Interpretive Summary: Soil salinization diminishes the productivity of irrigated farmlands throughout the world. However, no reliable inventory of soil salinity exists at regional scale anywhere in the world due to the spatial complexity and temporally dynamic nature of salinity. Satellite imagery has the greatest potential for inventorying and monitoring salinity at large spatial extents. This work explores the potential of mapping soil salinity using canopy reflectance measured by the Landsat 7 satellite (spatial resolution 30 × 30 m). In particular canopy reflectance can be used to measure plant health.
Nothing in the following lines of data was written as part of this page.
-- ==== Sys2Proof/Machine/Admit.lean ====
section
/-! DEFINITION. Memory guarantees g(u) (10 R377, 09 R335, 13 R468, 14 R503), the ceiling (10 R378), and admission
(03 R107-R114). Every quantity is taken from the state that would result from committing everything staged and accepted
(03 R108). -/

namespace Sys2Proof.Machine

/-- Whole MB/s of a figure in bytes per second, rounded up (10 R377). -/
def wholeMB (x : Rat) : Nat := (x / 1000000).ceil.toNat

/-- Traffic of Bridle ingest (10 R377). -/
def gBridle (t : Tbl CfgVal) : Rat :=
  ((List.range 17).map fun i => match pipeIn t i with
    | some p =>
      if p.source = 1 then ((p.frameBytes + p.metaBytes : Nat) : Rat) * perSec p.period
      else if p.source = 0 then (p.metaBytes : Rat) * perSec p.period else 0
    | none => 0).sum

/-- Traffic of a CSI-2 port. -/
def gCsi (t : Tbl CfgVal) (port : Nat) : Rat :=
  ((List.range 17).map fun i => match pipeIn t i with
    | some p => if p.source = 2 ∧ p.index = port then ((p.frameBytes + p.metaBytes : Nat) : Rat) * perSec p.period else 0
    | none => 0).sum

/-- Traffic of the write-back taps of a stream. -/
def gTaps (t : Tbl CfgVal) (i : Nat) (p : PipeCfg) : Rat :=
  ((List.range 4).map fun k => match tapIn t i k with
    | some x => if writesBack p k then (x.bytes : Rat) * perSec p.period / x.div else 0
    | none => 0).sum

/-- Traffic of a pipe stream. -/
def gPipe (s : State) (t : Tbl CfgVal) (i : Nat) : Rat :=
  match pipeIn t i with
  | none => 0
  | some p =>
    let r := perSec p.period
    let a := activeArea s t i p
    (if p.source = 0 then 0 else (p.frameBytes : Rat) * r) + gTaps t i p +
      (if bit (fieldAt ((blkIn t 0x2105 i 0).getD []) 0 1) 1 then (6 * (a.1 * a.2) : Nat) * r else 0) +
      (match blkIn t 0x2005 i 0 with
        | some b => if bit (fieldAt b 0 1) 0 then (fieldAt b 0x14 4 : Rat) * r else 0
        | none => 0)

/-- Traffic of a capture group, by its lowest channel. -/
def gGroup (t : Tbl CfgVal) (z : Nat) : Rat :=
  match blkIn t 0x3001 z 0 with
  | none => 0
  | some b =>
    if fieldAt b 2 1 ≠ 0 then 0
    else match pipeIn t (fieldAt b 4 2) with
      | some p => ((p.width * p.height * fieldAt b 0xA 2 : Nat) : Rat) / 2048 * perSec p.period
      | none => 0

/-- Traffic of a compressor channel: its group's, or for a relay channel the group it relays. -/
def gZip (t : Tbl CfgVal) (z : Nat) : Rat :=
  match blkIn t 0x3001 z 0 with
  | none => 0
  | some b => if fieldAt b 2 1 = 1 then gGroup t (fieldAt b 0xC 1) else gGroup t z

/-- Traffic of the recorder from `REC.START` until `REC.STOP` completes. -/
def gRecorder (s : State) (t : Tbl CfgVal) : Rat :=
  if s.recorder.state = 0 then 0
  else ((List.range 16).map fun z => if bit s.recorder.zmask z then gGroup t z else 0).sum

/-- Traffic of the encode session of a core (09 R335). -/
def gEnc (t : Tbl CfgVal) (core : Nat) : Rat :=
  match encIn t core with
  | none => 0
  | some e =>
    let x := rateIn t core e
    let r := perSec e.period
    r * (1 + 3 / 2 * x.refs + (if e.source = 0 then 2 else 1)) * encPicture e + (2 * x.maxKbps * 125 : Nat) +
      (match blkIn t 0x4005 core 0 with
        | some b => if bit (fieldAt b 2 1) 0 then (fieldAt b 0x10 4 : Rat) * r else 0
        | none => 0)

/-- The head whose planes a head shows: H0's for the pair (12 'Planes and composition'). -/
def planeHead (t : Tbl CfgVal) (h : Nat) : Nat :=
  if h = 1 then (match headIn t 0 with
    | some x => if x.lock then 0 else 1
    | none => 1) else h

/-- Share of a plane's columns within a head's own half of a locked pair (12 R427). -/
def halfShare (s : State) (t : Tbl CfgVal) (h : Nat) (x : PlaneCfg) : Rat :=
  match headIn t 0 with
  | some c =>
    let w := (planeSize s t x).1
    if !c.lock || decide (2 ≤ h) || w == 0 then 1
    else if h = 0 then ((min (x.x + w) c.width - min x.x c.width : Nat) : Rat) / w
    else ((max (x.x + w) c.width - max x.x c.width : Nat) : Rat) / w
  | none => 1

/-- Traffic of a head. -/
def gHead (s : State) (t : Tbl CfgVal) (h : Nat) : Rat :=
  match headIn t (planeHead t h) with
  | none => 0
  | some c =>
    ((List.range 4).map fun k => match planeIn t (planeHead t h) k with
      | some x => if x.enable then (planeBytes s t x : Rat) * halfShare s t h x * perSec c.period else 0
      | none => 0).sum

/-- Traffic of a flow (13 R468). -/
def gFlow (t : Tbl CfgVal) (x : FlowCfg) : Rat :=
  let frame (bytes : TapCfg → Nat) : Rat := match tapIn t x.stream x.tap, pipeIn t x.stream with
    | some k, some p => (bytes k : Rat) * perSec p.period / k.div
    | _, _ => 0
  match x.kind with
  | 1 => frame TapCfg.bytes
  | 3 => frame fun _ => 4096
  | 2 => (3 * maskCount x.audio 16 * 48000 : Nat)
  | 10 => (3 * maskCount x.audio 16 * 48000 : Nat)
  | 4 => (2 * x.rateKbps * 125 : Nat)
  | 5 => (2 * x.rateKbps * 125 : Nat)
  | 9 => (x.slotBytes : Rat) * perSec x.period
  | 11 => 64000
  | _ => 0

/-- Guarantee of the flows of a port, each rounded up (13 R468). -/
def gNet (t : Tbl CfgVal) (port : Nat) : Nat :=
  ((List.range 32).map fun f => match flowIn t port f with
    | some x => wholeMB (gFlow t x)
    | none => 0).sum

/-- Traffic of a tether port: halos, routes and array slices (14 R503). -/
def gTether (s : State) (t : Tbl CfgVal) (port : Nat) : Rat :=
  let wired := if port = 0 then s.sys.device != 0 else decide (s.sys.device + 1 < s.sys.arraySize)
  let st := (blkIn t 0x8002 0 0).getD []
  let halo : Rat := match pipeIn t 0 with
    | some p =>
      if bit (fieldAt st 1 1) 0 then
        ((2 * (8 + 8 * cdiv (32 * p.planes * p.bits) 64) * fieldAt st 2 2 : Nat) : Rat) * perSec p.period else 0
    | none => 0
  let rt := (blkIn t 0x8001 0 0).getD []
  let routes : Nat := ((List.range (fieldAt rt 2 1)).map fun i =>
    let a := fieldAt rt (9 + 16 * i) 1
    let b := fieldAt rt (0xC + 16 * i) 1
    let lo := if port = 0 then s.sys.device - 1 else s.sys.device
    if min a b ≤ lo ∧ lo < max a b then 2 * fieldAt rt (0x10 + 16 * i) 4 * 125 else 0).sum
  let slices : Nat := ((List.range 6).map fun c => match encIn t c with
    | some e => if e.rcMode = 3 then 2 * (rateIn t c e).maxKbps * 125 else 0
    | none => 0).sum
  if wired then halo + routes + slices else 0

/-- g(u) of an ownable unit of this device, by its number, in MB/s. -/
def guarantee (s : State) (t : Tbl CfgVal) (u : Nat) : Nat :=
  if u = 0 then wholeMB (gBridle t)
  else if u < 5 then wholeMB (gCsi t (u - 1))
  else if u < 22 then wholeMB (gPipe s t (u - 5))
  else if u < 38 then wholeMB (gZip t (u - 22))
  else if u = 38 then wholeMB (gRecorder s t)
  else if u < 41 then (if (blkIn t 0x3201 (u - 39) 0).isSome then 4 else 0)
  else if u < 47 then wholeMB (gEnc t (u - 41))
  else if u < 175 then 0
  else if u < 179 then wholeMB (gHead s t (u - 175))
  else if u < 181 then gNet t (u - 179)
  else 0

/-- The units that have a guarantee. -/
def guaranteed : List Nat := (List.range 47) ++ (List.range 6).map (· + 175)

/-- A(Fn) (03 R107); the tether ports, which nobody owns, count for F0. -/
def held (s : State) (t : Tbl CfgVal) (f : Nat) : Nat :=
  ((guaranteed.filter fun u => ownerOf s (s.sys.device * 256 + u) == f).map (guarantee s t)).sum +
    if f = 0 then wholeMB (gTether s t 0) + wholeMB (gTether s t 1) else 0

/-- The values of a field of `FUNC.SHARES` of a function in committed, scheduled and staged state. -/
def shareValues (s : State) (f off size : Nat) : List Nat :=
  let k := cfgKey 0x0401 f 0
  (((Tbl.find? s.cfg.committed k).toList ++ ((s.cfg.sched.flatMap (·.img)) ++ s.cfg.staged).filterMap fun e =>
    if e.key = k then some e.val else none).map fun v => fieldAt v.blk off size)

/-- A share of a function: an increase counts from its acceptance, a decrease from its commit (03 R109). -/
def share (s : State) (f off size : Nat) : Nat := (shareValues s f off size).foldl max 0

/-- G (03 R107). -/
def totalG (s : State) (t : Tbl CfgVal) : Nat := ((List.range 15).map fun k => share s (k + 1) 4 4).sum + held s t 0

/-- P of a profile, in percent (17 R552). -/
def profilePct (profile : Nat) : Nat := [60, 70, 55, 10].getD profile 70

/-- `MEM.SHED_ORDER` in a configuration, or its defaults (10). -/
def shedBlk (t : Tbl CfgVal) : List Byte :=
  (blkIn t 0x5002 0 0).getD
    ([12, 13, 8, 9, 10, 11, 4, 5, 6, 7, 15, 14, 3, 2, 1, 0, 70, 50, 87, 2, 64] ++ leBytes 11 0)

/-- C of a profile (10 R378). -/
def ceiling (t : Tbl CfgVal) (profile : Nat) : Nat := 16384 * min (profilePct profile) (fieldAt (shedBlk t) 0x10 1)

/-- Rate of Pipe B and of Pipe C in a profile, in pixels per second (17 R552). -/
def pipeRate (profile : Nat) : Nat := [10000000000, 10000000000, 5000000000, 0].getD profile 0

/-- Whether a tap's output rate exceeds its pipe's under a profile (07 R250); Pipe A makes 20 Gpix/s. -/
def tapTooFast (profile : Nat) (t : Tbl CfgVal) (i k : Nat) : Bool :=
  match pipeIn t i, tapIn t i k with
  | some p, some x =>
    let rate := if i = 0 then 20000000000 else pipeRate profile
    decide (rate * (p.period * x.div) < x.outW * x.outH * 1000000000)
  | _, _ => false

/-- Streams of Pipe B and of Pipe C. -/
def pipeStreams (c : Bool) : List Nat := (List.range 8).map fun i => i + if c then 9 else 1

/-- Sum of the SLICE_WEIGHTs of the configured streams of a pipe that satisfy a test. -/
def weightSum (t : Tbl CfgVal) (c : Bool) (p : Nat → Bool) : Nat :=
  (((pipeStreams c).filter p).map fun i => ((pipeIn t i).map (·.weight)).getD 0).sum

/-- Whether a stream belongs to a function. -/
def ownsStream (s : State) (f i : Nat) : Bool := ownerOf s (myUnit s 0x20 i) == f

/-- Whether the weights of a function's streams on a pipe exceed its share (03 R111). -/
def overWeight (s : State) (t : Tbl CfgVal) : Bool :=
  (List.range 15).any fun k => [false, true].any fun c =>
    decide (share s (k + 1) (if c then 3 else 2) 1 < weightSum t c (ownsStream s (k + 1)))

/-- Whether the pixel rate of some stream of a pipe exceeds R × w / W (03 R111). -/
def overRate (t : Tbl CfgVal) (profile : Nat) : Bool :=
  [false, true].any fun c => (pipeStreams c).any fun i => match pipeIn t i with
    | some p =>
      let w := weightSum t c fun _ => true
      decide (pipeRate profile * p.weight * p.period < p.width * p.height * 1000000000 * w)
    | none => false

/-- Coding cores that a function owns. -/
def coresOf (s : State) (f : Nat) : Nat := ((List.range 6).filter fun c => ownerOf s (myUnit s 0x40 c) == f).length

/-- The answer `ST_ADMISSION_DENIED` with its reason (03 R113). -/
def denied (reason shortfall : Nat) : Reply := { status := 0x30, detail := shortfall, result0 := reason }

/-- The largest excess of a function above its share, where one exists. DESIGN CHOICE (log 50): where several functions exceed
their shares, 03 R113 does not say whose shortfall DETAIL holds; it holds the largest. -/
def shareExcess (s : State) (t : Tbl CfgVal) : Nat :=
  ((List.range 15).map fun k => held s t (k + 1) - share s (k + 1) 4 4).foldl max 0

/-- The memory limits of 03 R107: within them, or neither G nor an A(Fk) above its share is raised. -/
def memoryDenied (s s' : State) : Option Reply :=
  let t := resulting s
  let t' := resulting s'
  let c := ceiling t' s'.sys.profile
  if shareExcess s' t' = 0 ∧ totalG s' t' ≤ c then none
  else if totalG s' t' ≤ totalG s t ∧ (List.range 15).all (fun k =>
      decide (held s' t' (k + 1) ≤ share s' (k + 1) 4 4) || decide (held s' t' (k + 1) ≤ held s t (k + 1))) then none
  else if 0 < shareExcess s' t' then some (denied 1 (shareExcess s' t'))
  else some (denied 2 (totalG s' t' - c))

/-- Reason 3 of 03 R113. -/
def weightDenied (s' : State) : Option Reply := need (!overWeight s' (resulting s')) (denied 3 0)

/-- Reason 4 of 03 R113. -/
def rateDenied (s' : State) : Option Reply := need (!overRate (resulting s') s'.sys.profile) (denied 4 0)

/-- Reason 5 of 03 R113. -/
def coresDenied (s s' : State) : Option Reply :=
  need ((List.range 15).all fun k => decide (coresOf s' (k + 1) ≤ share s' (k + 1) 1 1) ||
    decide (coresOf s' (k + 1) ≤ coresOf s (k + 1))) (denied 5 0)

/-- The owners of the units once a rebinding has applied. -/
def ownersAfter (t : Tbl Nat) (w : Rebind) : Tbl Nat :=
  match unitKey w.unit.device w.unit.cls w.unit.inst with
  | some u => Tbl.put 0 t u w.newOwner
  | none => t

/-- A state with every rebinding and the profile that wait applied, which admission judges (03 R108). -/
def settled (s : State) : State :=
  { s with bind := { s.bind with owner := s.bind.waiting.foldl ownersAfter s.bind.owner }
           sys := { s.sys with profile := (s.sys.profileReq.map (·.2.1)).getD s.sys.profile } }

/-- The refusal of a command that makes C smaller than G (10 R379). -/
def ceilingDenied (s s' : State) : Option Reply :=
  let c := ceiling (resulting s') s'.sys.profile
  let g := totalG s' (resulting s')
  need (decide (g ≤ c) || decide (ceiling (resulting s) s.sys.profile ≤ c)) (denied 2 (g - c))

/-- Step 9 for a command that leads from a state to another: the lowest-numbered reason (03 R107, R108, R111-R113). -/
def admission (s s' : State) : Option Reply :=
  let a := settled s
  let b := settled s'
  firstFail [memoryDenied a b, weightDenied b, rateDenied b, coresDenied a b]

/-- Admission of a staged command: against the state with its block staged (03 R108). -/
def admitStaged (s : State) (f key : Nat) (v : CfgVal) : Option Reply := admission s (stagePut f key v s)

/-! ## Pre-roll rings (08 R295, 17 R556) -/

/-- What a group's records are coded with: its stream's samples and its own block of `ZIP.CONFIGURE`. -/
def zipCtx (p : PipeCfg) (b : List Byte) : ZipCtx :=
  { bits := p.bits, dual := p.dual, mono := p.cfa == 4, err := if fieldAt b 3 1 = 1 then fieldAt b 6 1 else 0
    ratio := fieldAt b 8 2 }

/-- Bytes that the ring of a capture group must hold: twice its worst-case record, and in Haul and Ease one second at
PLAN_BITS (08 R295, 17 R552, R556). -/
def ringNeed (t : Tbl CfgVal) (profile z : Nat) : Nat :=
  match blkIn t 0x3001 z 0 with
  | none => 0
  | some b =>
    match pipeIn t (fieldAt b 4 2) with
    | none => 0
    | some p =>
      max (2 * worstRecord (zipCtx p b) p.width p.height)
        (if profile = 1 ∨ profile = 2 then (gGroup t z).ceil.toNat else 0)

/-- The size that a ring of a configuration lacks, where one is too small. -/
def ringShort (t : Tbl CfgVal) (profile : Nat) : Option Reply :=
  firstFail ((List.range 16).map fun z => match blkIn t 0x3002 z 0 with
    | some b => need (decide (ringNeed t profile z ≤ fieldAt b 8 8)) (badSize (ringNeed t profile z))
    | none => none)

/-! ## The general form of a staged command -/

/-- Judges a staged command that has no checks beyond its fields, relations (`more`) and sizes (`size`). -/
def stagedCheck (lay : List Fld) (bulkLen key : Nat) (more : List Nat) (size : Option Reply) (s11 : Option Reply)
    (s : State) (c : Cmd) : Option Reply :=
  inOrder s c
    (firstFail [blockFault lay c.region (more ++ bufferFaults s c.opcode key c.region), size])
    (admitStaged s c.fn key (valOf lay c bulkLen)) none s11

end Sys2Proof.Machine
end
The rationale behind this study is that multi-year reflectance data would help highlight landscape features stable in time (i.e., 5-10 years) over those less stable in time (caused by pests, water stress occurring on single dry years, etc). Seven years (2007-2013) of Landsat 7 data were analyzed for the west side of California’s San Joaquin Valley (ca.1.5 × 10**6 ha). The use of multi-year canopy reflectance helped locate soil salinity. The strength of the salinity-crop reflectance relationships varied throughout the years due to changing meteorological conditions, and across the fields according to changing soil type. The results suggest that integrating L7 multi-year reflectance data with information on meteorological conditions, crop type, and soil texture could lead to a reliable salinity prediction model for the entire western San Joaquin Valley, and could be possibly used in other regions of the U.S.A. where salinity affects crop yield. Land resource managers, producers, agriculture consultants, extension specialists, and Natural Resource Conservation Service field staff are the beneficiaries of regional-scale maps of soil salinity.
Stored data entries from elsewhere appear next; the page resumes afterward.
/-- A member that has no GO at the FS of a commit's target returns its image to staging (14 R496). -/
def returnUngone (s : State) : State :=
  if isLeader s then s
  else returnImages (s.cfg.sched.filter fun x => arrayWide s x && !x.go && isDue s x) s

/-- Whether a frame of a stream is decided and its verdict not yet delivered. -/
def verdictWaits (s : State) (i : Nat) : Bool := (stream s i).frames.any (·.decided)

/-- Whether a scheduled commit may apply now: it is due, a commit of the array has GO, no earlier commit of the same
reference stream is due (02 R68), and no verdict of that stream that is due at the boundary is left (01 R23); in a thermal stop
up to 200 ms from its signal (17 R573). -/
def mayApply (s : State) (x : Sched) : Bool :=
  isDue s x && !(s.thm.stop != 0 && decide (timeNs s.thm.stopAt + 200000000 < nowNs s)) && x.applied.isNone && (!arrayWide s x || x.go) &&
    !(x.mode != 2 && verdictWaits s x.stream) && (s.cfg.sched.takeWhile (·.ref != x.ref)).all fun y =>
      y.stream != x.stream || !isDue s y || y.applied.isSome || (arrayWide s y && !y.go)

/-- The accepted command of a scheduled commit. -/
def schedCmd (s : State) (x : Sched) : Option Cmd :=
  s.cmds.find? fun c => c.fn == x.ref.fn && c.seq == x.ref.seq && c.detached == x.detached

/-- The epoch number that a commit takes when it applies: the one that the leader gave it, or the next of this device, before
those of the array's commits that have GO (02 R68). -/
def takeNumber (x : Sched) (s : State) : Word × State :=
  match x.number with
  | some n => (n, s)
  | none => giveNumber (fun e => s.cfg.sched.any (·.ref == e.1)) s

/-- V of the streams whose `PIPE.CONFIGURE` a commit applies is 0 (05 R171, log 50). -/
def zeroService (keys : List Nat) (s : State) : State :=
  (keys.filter fun k => keyOp k == 0x2001).foldl (fun t k => modStream (keyUnit k) (fun x => { x with v := 0 }) t) s

/-- Applies an image under an epoch number: the committed state, the number, the units that switch at once, safe states (02 R68,
R69), what the streams no longer carry on (05 R179, 07 R242), the map of HBM (10 R366). -/
def applyImage (x : Sched) (n : Word) (s : State) : State :=
  let s1 : State := { s with cfg := { s.cfg with committed := overlay s.cfg.committed x.img, epoch := n } }
  let keys := x.img.map (·.key)
  latchAtCommit <| remapAfter s.cfg.active <| endCarried s.cfg.committed s1.cfg.committed <| zeroService keys
    (joinGroups x.img (x.img.foldl (fun t e => leaveSafe e t) (switchKeys (fun k => keys.contains k && !switchesLater s1 k) s1)))

/-- Answers a commit with its epoch number and digest (02 R72, R655). -/
def completeCommit (x : Sched) (more : Nat) (s : State) : State :=
  match schedCmd s x with
  | some c => complete c (okReply (s.cfg.epoch.toNat + more) (digest s.cfg.committed)) s
  | none => s

/-- Notes that a commit of the array has applied: the target's serial, its epoch number, and the digest after it (02 R655,
14 R497). -/
def noteApplied (x : Sched) (serial number : Nat) (s : State) : State :=
  { s with cfg := { s.cfg with sched := s.cfg.sched.map fun y =>
      if y.ref = x.ref then { y with applied := some (serial, number), digest := digest s.cfg.committed } else y } }

/-- Applies a scheduled commit. A commit of the array waits for the idle control blocks (14 R497). -/
def applyCommit (x : Sched) (s : State) : State :=
  let (n, s1) := takeNumber x s
  if arrayWide s x then
    if isLeader s then noteApplied x (stream s 0).nextSerial n.toNat (applyImage x n s1)
    else applyImage x n (dropSched x.ref s1)
  else completeCommit x 0 (applyImage x n (dropSched x.ref s1))

/-- EPOCH_COMMIT_APPLY (02 R68, R69, R654): the boundary of a scheduled commit has come. -/
def execEpochCommitApply (r : CmdRef) (s : State) : Host.Outcome State Fault Refusal :=
  .next (match findSched s r with
    | some x => if groomOn s && mayApply s x then applyCommit x s else s
    | none => s)

/-! ## The EPOCH commands -/

/-- SCOPE of a block of an EPOCH command; on a device alone SCOPE 2 acts as SCOPE 1 (02 R655). -/
def scopeOf (s : State) (b : List Byte) : Nat :=
  if fieldAt b 2 1 = 2 ∧ s.sys.arraySize = 1 then 1 else fieldAt b 2 1

/-- A commit as its block says (02 R72, R655): `EPOCH.COMMIT` acts as MODE 0. -/
def schedOf (s : State) (c : Cmd) : Sched :=
  { ref := ⟨c.fn, c.seq⟩, detached := c.detached, mode := c.target_.mode, stream := c.target_.stream, scope := scopeOf s c.region
    frame := c.target_.frame, time := c.target_.time, expect := fieldAt c.region 0x10 8
    img := stagedIn s c.fn (scopeOf s c.region), digest := stageDigest s c.fn (scopeOf s c.region), number := c.number }

/-- Whether the target has passed (02 R72). DESIGN CHOICE (log 58): a time that equals the frame timeline's present nanosecond has
passed. -/
def isLate (s : State) (x : Sched) : Bool :=
  match x.mode with
  | 1 => (stream s x.stream).known &&
      decide (((stream s x.stream).nextSerial + 65535 - x.frame) % 65536 < 32768)
  | 2 => decide (timeNs x.time ≤ frameNs s)
  | _ => false

/-- The scheduled commits that have not applied (02 R71). -/
def waitingCommits (s : State) : List Sched := s.cfg.sched.filter fun x => x.applied.isNone

/-- Steps 7 to 12 of a commit (02 R50, R69, R71, R72, 14 R498, R505). -/
def commitCheck (lay : List Fld) (s : State) (c : Cmd) : Option Reply :=
  let x := schedOf s c
  firstFail [
    inOrder s c
      (blockFault lay c.region (faultIf (x.mode == 1 && (pipeIn s.cfg.committed x.stream).isNone) 0)) none none none,
    need (decide ((waitingCommits s).length < 4)) busy,
    need (!(arrayWide s x && s.tth.held && s.tth.hold)) { status := 0x60 },
    need (!(arrayWide s x && s.tth.unreachable != 0)) { status := 0x80 },
    need (!isLate s x) { status := 0x61 },
    need (x.expect == 0 || x.expect == x.digest) { status := 0x62 }]

/-- Captures the staged image and schedules the commit (02 R71); a commit of the array sends PREPARE (14 R496), and a member tells
the leader that it has scheduled one (02 R49, log 44). DESIGN CHOICE (log 58): a commit is accepted, in the words of R71 and R72,
when it starts and has passed its checks; what is staged until then is in its image and its digest. -/
def scheduleCommit (c : Cmd) (s : State) : State :=
  let x := schedOf s c
  let s1 : State := { s with cfg := { s.cfg with
    sched := s.cfg.sched ++ [x]
    staged := if x.scope = 0 then s.cfg.staged.filter (·.fn != c.fn) else [] } }
  let s2 := setWaiting c s1
  if !isLeader s then tthSend 0 2 (.groom (.scheduled c.fn c.seq)) 0 false s2
  else if arrayWide s x then tthBroadcast 2 (.prepare c.fn c.seq x.mode x.stream x.frame x.time) s2
  else s2

/-- Checks of EPOCH_COMMIT. -/
def checkEpochCommit (t : State) (c : Cmd) : Option Reply := commitCheck layCommit t c

/-- EPOCH_COMMIT (02 R655). -/
def execEpochCommit (r : CmdRef) (s : State) : Host.Outcome State Fault Refusal :=
  .next (runCmd r 0x0302 checkEpochCommit scheduleCommit s)

/-- Checks of EPOCH_COMMIT_AT. -/
def checkEpochCommitAt (t : State) (c : Cmd) : Option Reply := commitCheck layCommitAt t c

/-- EPOCH_COMMIT_AT (02 R72). -/
def execEpochCommitAt (r : CmdRef) (s : State) : Host.Outcome State Fault Refusal :=
  .next (runCmd r 0x0303 checkEpochCommitAt scheduleCommit s)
Technical Abstract: Despite decades of research in soil mapping, characterizing the spatial variability of soil salinity across large regions remains a crucial challenge. This work explores the potential use of Landsat 7 (L7) satellite reflectance data to facilitate salinity mapping. Reflectance data spanning a seven-year period were obtained for western San Joaquin Valley, California (ca.1.5 × 10**6 ha). Data for the six spectral bands of the L7 sensor (30 × 30 m resolution), as well as several vegetation indices, were analyzed in relation to two soil salinity ground-truth datasets differing in spatial resolution. Multi-year averages of the L7 data and vegetation indices were generally better correlated with soil salinity (up to R**2=0.43) than were individual-year data and indices. The strength of the correlations between L7 data and soil salinity varied with changing meteorological conditions throughout the seven-year period, and also according to soil properties on a field-by-field basis. The results suggest that a fusion of the L7 multi-year reflectance data with information on meteorological conditions, crop type, and soil texture could lead to a reliable salinity prediction model for the entire western San Joaquin Valley. Land resource managers, producers, agriculture consultants, extension specialists, and Natural Resource Conservation Service field staff are the beneficiaries of regional-scale maps of soil salinity.